Yes this. Personally I wouldn't send it and let sleeping dogs lie. Far safer for your child if your ex leaves you both well alone. I would however keep it in a box so you can send it later if needs or court organise letter box contact . Not pc or the "right" thing of course

breachee Sun 05-Jul-15 11:25:41

Yes , toffee, I think you are right. My instinct is to ' forget ' to send it, and just leave it lying out of sight somewhere. If ds asks, I will explain that I was uncomfortable about sending it, and ask him to rewrite the letter.

RochelleGoyle Tue 07-Jul-15 10:41:45

Maybe I should explain to ds that it would be confusing and upsetting for daddy, and ask him to rewrite the letter.
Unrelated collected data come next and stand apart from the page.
-- ==== Sys2Proof/Machine/Sched.lean ====
section
/-! DEFINITION. The dispatch complex: taking records, starting tasks and passes, their ends, joins, pre-emption, ageing,
time-triggered launch (15 R305 to R321), checkpoints and suspension (16 R336 to R341), the rounds' ends (14 R289). -/

namespace Sys2Proof.Machine

/-! ### Joins (R320) -/

/-- The join status of a record. -/
def Launch.status (l : Launch) : List Dword :=
  [BitVec.ofNat 64 (min l.nfault 65535 + min l.nkill 65535 * 2 ^ 16 + l.fcause % 256 * 2 ^ 32 + l.rstat % 16 * 2 ^ 40),
   BitVec.ofNat 64 l.value.toNat]

/-- The join status is written and the parent's flag signalled (R320), or the event is logged; on a part without links
none goes to another module (R382). Units that another module has sent here are joined there. -/
def State.join (s : State) (p : Nat) (l : Launch) : State :=
  if l.home.isSome || !bit (wd l.words 0) 33 then s
  else
    let w := wd l.words 1
    let joff := wf l.words 2 0 32
    let seg := (fld w 0 32).toNat
    let tile := (fld w 32 11).toNat
    let flagNo := wf l.words 0 44 4
    let gen := wf l.words 0 36 8
    let bytes := l.status.flatMap fun x => natBytes 8 x.toNat
    if !bit w 55 && fld w 43 12 != s.modid then
      if joff % 16 ≠ 0 || !bit s.caps 25 then s.logEvent 0x320 seg
      else s.sendOut ⟨69, 2048, (fld w 43 12).toNat, tile, seg, joff, 1 + flagNo * 2 ^ 16 + gen * 2 ^ 20, bytes⟩ l.joins
    else match s.seg? p seg with
      | none => s.logEvent 0x320 seg
      | some g =>
        if joff % 16 ≠ 0 || decide (g.bytesLen < joff + 16) || s.partOf tile ≠ p || decide ((fld s.caps 0 16).toNat ≤ tile) then
          s.logEvent 0x320 seg
        else
          let (id, s) := s.next
          let a : Acc := { agent := id, tick := 1, clock := l.joins, write := true }
          let lines := linesOf [(joff, 16)]
          let g := (({ g with bytes := g.bytes.store joff bytes }).mark lines g.swz)
          let s := s.putBytes p (g.enter lines a).1
          s.deliver { tile := tile, part := p, flag := flagNo, gen := BitVec.ofNat 8 gen, delta := 1
                      clock := clockJoin l.joins [(id, 1)], op := id, due := s.now }

/-- A record completes (R310, R320). -/
def State.complete (s : State) (p : Nat) (l : Launch) : State :=
  (s.modPart p fun x => { x with launches := x.launches.filter fun y => y.id != l.id }).join p l

/-! ### The end of a unit (R319) -/

/-- How a unit ends. -/
inductive UnitEnd where
  | normal (word : Dword)
  | faulted (cause : Nat)
  | killed
  /-- It leaves its tile and waits again (R317, R321, R338). -/
  | again (b : Block)
  deriving DecidableEq, Repr

/-- The contexts of a task. -/
def Task.contexts (k : Task) : List (Nat × Cx) :=
  (List.range k.span).map fun j => (k.tile + j, if k.span = 1 then k.cx else .p)

/-- The task leaves its tiles: its loop, contexts, groups. -/
def State.leaveTask (s : State) (p : Nat) (k : Task) : State :=
  let clock := k.contexts.foldl (fun c x => clockJoin c ((s.ctx x.1 x.2).releases x.1 x.2)) []
  let clock := match k.loop.bind (s.loop? p) with
    | some g => clockJoin clock g.clock
    | none => clock
  let s := s.modPart p fun x => { x with loops := x.loops.filter fun g => g.task != k.id, tasks := x.tasks.filter fun y => y.id != k.id }
  let s := k.contexts.foldl (fun s x =>
    let s := s.releaseCtx x.1 x.2
    let other := ((s.ctx x.1 x.2.other).task.bind (s.task? p)).map (·.launch)
    s.leaveGroup p x.1 k.launch other) s
  s.modLaunch p k.launch fun l => { l with joins := clockJoin l.joins clock }

/-- Every context of the module. -/
def State.allCtxs (s : State) : List (Nat × Cx) := s.tiles.flatMap fun x => [(x.1, .p), (x.1, .s)]

/-- How a unit ends, for the module that has sent it: 0 with its result word, 1 with the cause of its fault, 2 killed, with
the number of units (R312, R320, log 33). -/
def State.tellHome (s : State) (p launch unit kind value : Nat) : State :=
  match s.launch? p launch with
  | some l => match l.home with
    | some (m, id) => s.sendOut ⟨71, 2048, m, p, id, unit, kind, natBytes 8 value⟩ l.joins
    | none => s
  | none => s

/-- The blocks of a record that have not been placed count as killed (R319). -/
def State.dropBlocks (s : State) (p launch : Nat) : State :=
  let mine := (s.part p).blocks.filter fun b => b.launch == launch
  let n := (mine.map fun b => b.count * b.reps).sum
  let s := s.modPart p fun x => { x with blocks := x.blocks.filter fun b => b.launch != launch }
  let s := s.modLaunch p launch fun l => { l with left := l.left - n, nkill := l.nkill + n }
  if n = 0 then s else s.tellHome p launch 0 2 n

/-- A task is killed (R342, R302); what it was comes off its tiles. -/
def State.discard (s : State) (p : Nat) (k : Task) : State :=
  let s := match k.loop.bind (s.loop? p) with
    | some g => s.loopKill p g
    | none => s
  (k.contexts.foldl (fun s x => s.cancelOps x.1 x.2) s).leaveTask p k

/-- A fault of a unit: FCAUSE keeps the first in time (R320). -/
def Launch.noteFault (l : Launch) (c : Nat) : Launch := { l with first := l.first.or (some c), fcause := l.first.getD c }

/-- The fault of a context that has not been noted yet; that of a speculative lane is none of its record (R298). -/
def Ctx.newFault (c : Ctx) : Option Nat :=
  match c.life with
  | .faulted k => if c.noted || c.lane.any (·.spec) then none else some k
  | _ => none

/-- The faults of a core cycle are noted, by rising tile and then primary before secondary (R320). -/
def State.noteFaults (s : State) : State :=
  s.allCtxs.foldl (fun s x => match (s.ctx x.1 x.2).newFault with
    | none => s
    | some k =>
      let s := match (s.ctx x.1 x.2).task.bind (s.task? (s.partOf x.1)) with
        | some t => s.modLaunch (s.partOf x.1) t.launch fun l => l.noteFault k
        | none => s
      s.modCtx x.1 x.2 fun c => { c with noted := true }) s

/-- One unit of a record is counted as ended, with its record's module told of it. -/
def State.countEnd (s : State) (p : Nat) (k : Task) (e : UnitEnd) : State :=
  let s := s.modLaunch p k.launch fun l => match e with
    | .normal w => { l with left := l.left - 1, value := if k.unit = 0 then fld w 0 32 else l.value }
    | .faulted c => { l.noteFault c with left := l.left - 1, nfault := l.nfault + 1 }
    | .killed => { l with left := l.left - 1, nkill := l.nkill + 1 }
    | .again _ => { l with placed := l.placed.filter fun y => y.1 != k.unit }
  match e with
  | .normal w => s.tellHome p k.launch k.unit 0 w.toNat
  | .faulted c => s.tellHome p k.launch k.unit 1 c
  | .killed => s.tellHome p k.launch k.unit 2 1
  | .again _ => s

/-- A record whose last unit has ended completes. -/
def State.finish (s : State) (p launch : Nat) : State :=
  match s.launch? p launch with
  | some l => if l.left = 0 then s.complete p l else s
  | none => s

/-- A unit is killed by FPOL abort, a watchdog or the host (R319). -/
def State.killUnit (s : State) (p : Nat) (k : Task) : State := (s.discard p k).countEnd p k .killed

/-- Every unit of a record on this module is killed, and its waiting blocks are dropped. -/
def State.killRecord (s : State) (p launch : Nat) : State :=
  (((s.part p).tasks.filter fun k => k.launch == launch).foldl (fun s k => s.killUnit p k) s).dropBlocks p launch

/-- The first fault under FPOL = 1 kills the record's other units and drops its waiting blocks (R319), on the modules that
have units of it too; the module that took the record decides this (log 33). -/
def State.abort (s : State) (p launch : Nat) : State :=
  match s.launch? p launch with
  | none => s
  | some l =>
    if l.home.isSome ∨ wf l.words 0 34 2 ≠ 1 ∨ l.rstat = 8 then s
    else
      let s := (s.modLaunch p launch fun l => { l with rstat := 8 }).killRecord p launch
      l.away.foldl (fun s m => s.sendOut ⟨72, 2048, m, p, launch, 0, 0, []⟩ l.joins) s

/-- A unit ends (R319, R321). -/
def State.unitEnd (s : State) (p : Nat) (k : Task) (e : UnitEnd) : State :=
  let s := (s.leaveTask p k).countEnd p k e
  match e with
  | .again b => s.modPart p fun x => { x with blocks := x.blocks ++ [b] }
  | .faulted _ => (s.abort p k.launch).finish p k.launch
  | _ => s.finish p k.launch

/-- The block in which a task's unit waits again (R317, R321). -/
def State.blockOf (s : State) (k : Task) : Block :=
  { launch := k.launch, unit := k.unit, count := 1, tt := k.tt, lw := k.lw, tokens := k.tokens, since := s.now, order := k.order }

/-! ### Passes (R309) -/

/-- The pass after `x` of a task, by its kinds; none when it was the last. -/
def Task.after (k : Task) (x : Option Pass) : Option Pass :=
  let epi : Option Pass := if wd k.tt 2 = 0 then none else some .epilogue
  let ker : Option Pass := if 0 < k.passes then some (.kernel 0) else epi
  match x with
  | none => if wd k.tt 1 = 0 then ker else some .prologue
  | some .prologue => ker
  | some (.kernel n) => if n + 1 < k.passes then some (.kernel (n + 1)) else epi
  | some .epilogue => none

/-- Where a pass starts and its pass index. -/
def Task.entry (k : Task) : Pass → Dword × Nat
  | .prologue => (wd k.tt 1, 0)
  | .kernel n => (wd k.tt 0, n)
  | .epilogue => (wd k.tt 2, 0)

/-- The index of the pass after the one in progress, 0 where none follows (R309, R337; log 26). -/
def Task.nextIndex (k : Task) : Nat := ((k.after (some k.pass)).map fun x => (k.entry x).2).getD 0

/-- A kernel-iteration boundary lies between two passes (R309). -/
def boundary (a b : Pass) : Bool :=
  match a, b with
  | .kernel _, .kernel _ => true
  | _, _ => false

/-- The interrupt that begins a switch-out (R338): of kind 1 at a kernel-iteration boundary, of kind 2 at a bundle (R336). -/
def State.askOut (s : State) (p : Nat) (k : Task) (kind : Nat) : State :=
  match s.saveSegment p k.tile ((s.tile k.tile).banksHeld k.cx) with
  | none => s.logEvent 0x336 k.tile
  | some (id, s) => (s.modTask p k.id fun k => { k with asked := kind }).modCtx k.tile k.cx fun c =>
    { c with irq := { c.irq with swout := true, saveId := BitVec.ofNat 32 id } }

/-- The context is set up for a pass (R14, R309); it issues at once, or waits for its checkpoint; in a suspended partition it
is asked out before its first bundle (R336). -/
def State.startPass (s : State) (p : Nat) (k : Task) (x : Pass) (life : Life) : State :=
  let words := ((s.launch? p k.launch).map (·.words)).getD []
  let e := k.entry x
  let s := s.modTask p k.id fun k => { k with pass := x, started := true }
  let s := s.modCtx k.tile k.cx fun c =>
    { (c.begin (startRegs (some c.regs) (argWords words k.tt k.unit e.2)) e.1) with life := life }
  if life == .running && (s.part p).suspended then s.askOut p k 2 else s

/-- The loop of a guessed-carry task begins (R287), or the task ends with KVH. -/
def State.startLoop (s : State) (p : Nat) (k : Task) : State :=
  let w := k.lw
  let hs := (List.range (wf w 2 10 3)).map fun i => wd w (4 + i)
  let (id, s) := s.next
  let (base, round, carries) := k.restart.getD (0, 0, (List.range 8).map fun i => if i < wf w 2 1 4 then wd w (8 + i) else 0)
  let g : GLoop :=
    { id := id, task := k.id, cluster := clusterOf k.tile, guess := wd w 0, trips := wf w 1 0 32, nc := wf w 2 1 4
      lanes := wf w 2 5 3 + 1, lgs := wf w 2 8 2, handles := hs, fbase := wf w 2 13 4, fcnt := wf w 2 17 5
      base := base, round := round, carries := carries
      clock := clockJoin (((s.launch? p k.launch).map (·.base)).getD []) ((s.ctx k.tile k.cx).releases k.tile k.cx) }
  if g.trips != 0 && hs.any fun h => (s.kCheck p h).isSome then s.unitEnd p k (.faulted Cause.kvh)
  else
    let s := s.modTask p k.id fun k => { k with loop := some id, started := true }
    s.modPart p fun x => { x with loops := x.loops ++ [g] }

/-- The first pass of a task, or what it resumes (R309, R341): a suspended context goes on in the pass that its block names. -/
def State.firstPass (s : State) (p : Nat) (k : Task) : State :=
  match k.image.bind (s.seg? p) with
  | some g =>
    if (g.nat 0 8) / 2 ^ 16 % 2 = 1 then
      (s.modTask p k.id fun k => { k with started := true }).switchIn k.tile k.cx g k.replay
    else if isLoop k.lw then s.startLoop p k
    else
      let s := s.modCtx k.tile k.cx fun c => { c with regs := g.imageRegs }
      let s := s.startPass p k (.kernel (g.nat 4 4)) .running
      let s := s.modCtx k.tile k.cx fun c => { c with irq := { c.irq with swin := true, saveId := BitVec.ofNat 32 g.id } }
      s.takeIntr k.tile k.cx
  | none =>
    if isLoop k.lw then
      if wd k.tt 1 = 0 then s.startLoop p k else s.startPass p k .prologue .running
    else match k.after none with
      | some x => s.startPass p k x .running
      | none => s.unitEnd p k (.normal 0)

/-- What comes after a pass that has ended normally (R309, R317). -/
def State.passEnd (s : State) (p : Nat) (k : Task) (word : Dword) : State :=
  if isLoop k.lw && k.pass == .prologue then
    (if (s.part p).suspended then s.modTask p k.id fun k => { k with mark := 2, asked := 2 } else s).startLoop p k
  else match if isLoop k.lw then none else k.after (some k.pass) with
    | none => s.unitEnd p k (.normal word)
    | some x => s.startPass p k x (if k.mark = 2 && boundary k.pass x then .starting else .running)
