/-- Steps 5 and 6 (R375), after the tests of step 4: the islands go to 700 MHz (R379), rows pending for repair have been fused
at this reset (R366), and up to 16 partitions are created (R322). -/
def State.bringUp (s : State) (i : Image) : State :=
  let e := s.ensign
  let rom := Config.freeBytes s.free
  let conf := Config.freeBytes (s.free + 1)
  let tiles := (fld s.caps 0 16).toNat - s.shortfall
  State.layOut { s with
    free := s.free + 2
    caps := (s.caps &&& ~~~0xFFFF#64) ||| BitVec.ofNat 64 tiles
    modid := e.planModid
    parts := planSpaces 2048 ((e.plan.take 16).map fun x => (x.1, x.2.bounded (bit s.caps 25)))
    ensign := { e with
      booted := true
      testing := none
      islands := s.allIslands 700
      spares := Vector.ofFn fun d => (e.working d.val).length - 256
      fused := e.fused ++ e.rows
      rows := []
      measure := #v[rom, i.digest, e.monitorImg.digest, e.sched.digest, conf] } }

/-- The row boot (R375): steps 1 to 3, and the rails of step 4 with every island at 175 MHz (R379); then, with the rails on, the
tests of step 4 and steps 5 and 6; or the failure that leaves the host port down. -/
def execBoot (s : State) : Host.Outcome State Fault Refusal :=
  .next (
    let e := s.ensign
    if e.booted || e.failed then s
    else if e.stepFails.contains 1 then s.bootFails 1
    else match e.chosen with
      | none => s.bootFails 2
      | some i =>
        if !e.coreOn then s.coreRails s.now
        else if e.stepFails.contains 4 then s.bootFails 4
        else if !(e.runs e.monitorImg && e.runs e.sched) then s.bootFails 5
        else if e.stepFails.contains 6 then s.bootFails 6
        else s.bringUp i)

/-! ### SPDM and PLDM (R376) -/

/-- The row getVersion. -/
def execGetVersion (s : State) : Host.Outcome State Fault Refusal := .next (s.answer 0x376 [0x12])
/-- The row getCapabilities. -/
def execGetCapabilities (s : State) : Host.Outcome State Fault Refusal := .next (s.freeAnswer 0x376)
/-- The row negotiateAlgorithms. -/
def execNegotiateAlgorithms (_data : List (BitVec 8)) (s : State) : Host.Outcome State Fault Refusal := .next (s.freeAnswer 0x376)
/-- The row getDigests. -/
def execGetDigests (s : State) : Host.Outcome State Fault Refusal := .next (s.freeAnswer 0x376)
/-- The row getCertificate. -/
def execGetCertificate (_data : List (BitVec 8)) (s : State) : Host.Outcome State Fault Refusal := .next (s.freeAnswer 0x376)
/-- The row challenge. -/
def execChallenge (_data : List (BitVec 8)) (s : State) : Host.Outcome State Fault Refusal := .next (s.freeAnswer 0x376)
/-- The row getMeasurements: the digest of index 1 to 5; an index without a measurement answers nothing. -/
def execGetMeasurements (idx : Nat) (s : State) : Host.Outcome State Fault Refusal :=
  .next (s.answer 0x376 (if idx = 0 then [] else rd s.ensign.measure (idx - 1) []))
/-- The row pldmMonitoring. -/
def execPldmMonitoring (_data : List (BitVec 8)) (s : State) : Host.Outcome State Fault Refusal := .next (s.freeAnswer 0x376)

/-- An image of bytes, as its verification finds it (R375 step 2). -/
def Ensign.image (e : Ensign) (data : List Byte) : Image where
  version := Config.imageVersion data
  valid := Config.verifies data && decide (e.rollback ≤ Config.imageVersion data)
  digest := Config.digest data

/-- The row pldmFirmwareUpdate: an image that verifies goes into flash slot A (index 0) or B. -/
def execPldmFirmwareUpdate (idx : Nat) (data : List (BitVec 8)) (s : State) : Host.Outcome State Fault Refusal :=
  .next (
    let i := s.ensign.image data
    if !i.valid then s.logEvent 0x376 idx
    else s.modEnsign fun e => if idx = 0 then { e with slotA := i } else { e with slotB := i })

/-! ### PTP time (R377) -/

/-- The row ptpMessage: PTIME follows the grandmaster. -/
def execPtpMessage (val : Nat) (s : State) : Host.Outcome State Fault Refusal :=
  .next (State.modEnsign { s with ptime := BitVec.ofNat 64 val, ptick := 0 } fun e => { e with ptpState := 1 })

/-- The row holdover. -/
def execHoldover (s : State) : Host.Outcome State Fault Refusal :=
  .next (s.modEnsign fun e => if e.ptpState = 2 then e else { e with ptpState := 2, hold := s.ptime.toNat })

/-! ### Live scheduler update (R378) -/

/-- The old image runs on from the hand-over structure. -/
def Ensign.oldScheduler (e : Ensign) : Ensign := { e with update := .none, schedNew := {}, measure := wr e.measure 3 e.sched.digest }

/-- The row schedulerUpdate: steps 1 to 4. -/
def execSchedulerUpdate (data : List (BitVec 8)) (s : State) : Host.Outcome State Fault Refusal :=
  .next (
    let i := s.ensign.image data
    if s.ensign.update ≠ .none then s
    else if !i.valid then s.logEvent 0x378 2
    else
      let s := s.modEnsign fun e => { e with schedNew := i, measure := wr e.measure 3 i.digest }
      if Config.readsHandOver data then s.modEnsign fun e => { e with update := .started s.ptime.toNat }
      else (s.modEnsign (·.oldScheduler)).logEvent 0x378 4)

/-- The new image has 2 s for its first heartbeat (R378). -/
def State.heartbeatLate (s : State) : Bool :=
  match s.ensign.update with
  | .started t => decide (t + 2000000000 < s.ptime.toNat)
  | .none => false

/-- The row heartbeat. -/
def execHeartbeat (s : State) : Host.Outcome State Fault Refusal :=
  .next (if s.ensign.update == .none || s.heartbeatLate then s
    else s.modEnsign fun e => { e with update := .none, sched := e.schedNew, schedNew := {} })

/-- The row heartbeatTimeout. -/
def execHeartbeatTimeout (s : State) : Host.Outcome State Fault Refusal :=
  .next (if s.heartbeatLate then (s.modEnsign (·.oldScheduler)).logEvent 0x378 5 else s)

/-! ### Power and cooling (R379 to R381) -/

/-- Islands of two tiles, and their frequency. -/
def State.islandsOf (s : State) : List Nat := List.range ((fld s.caps 0 16).toNat / 2)
def Ensign.islandMHz (e : Ensign) (i : Nat) : Nat := aget e.islands i 700
def Ensign.setIsland (e : Ensign) (i mhz : Nat) : Ensign := { e with islands := aput e.islands i mhz }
Also, I need to take out the bracelet I made!

This, I think. If you want him to stick to the court order, you shouldn't do anything which might encourage him to breach it again. A very tough situation though, especially for your child.

rainbowrob Wed 12-Aug-15 21:05:18

You sound quite confused yourself sad, sorry if I'm getting that wrong, Its just if you're telling DH that you still love him and don't want a divorce ect but you must be aware of how bad it is if he's being reported for breaching a non mol. I know there are cases where partners reconcile so the breaches aren't reported because things are patched up but if you're reporting them you obviously know how serious it all is, But it sounds like you're relationship with dh is more confusing for you and for him than for your son. Have you done the freedom programme? Sorry if I'm misinterpreting! It just sounds like you're not sure yourself.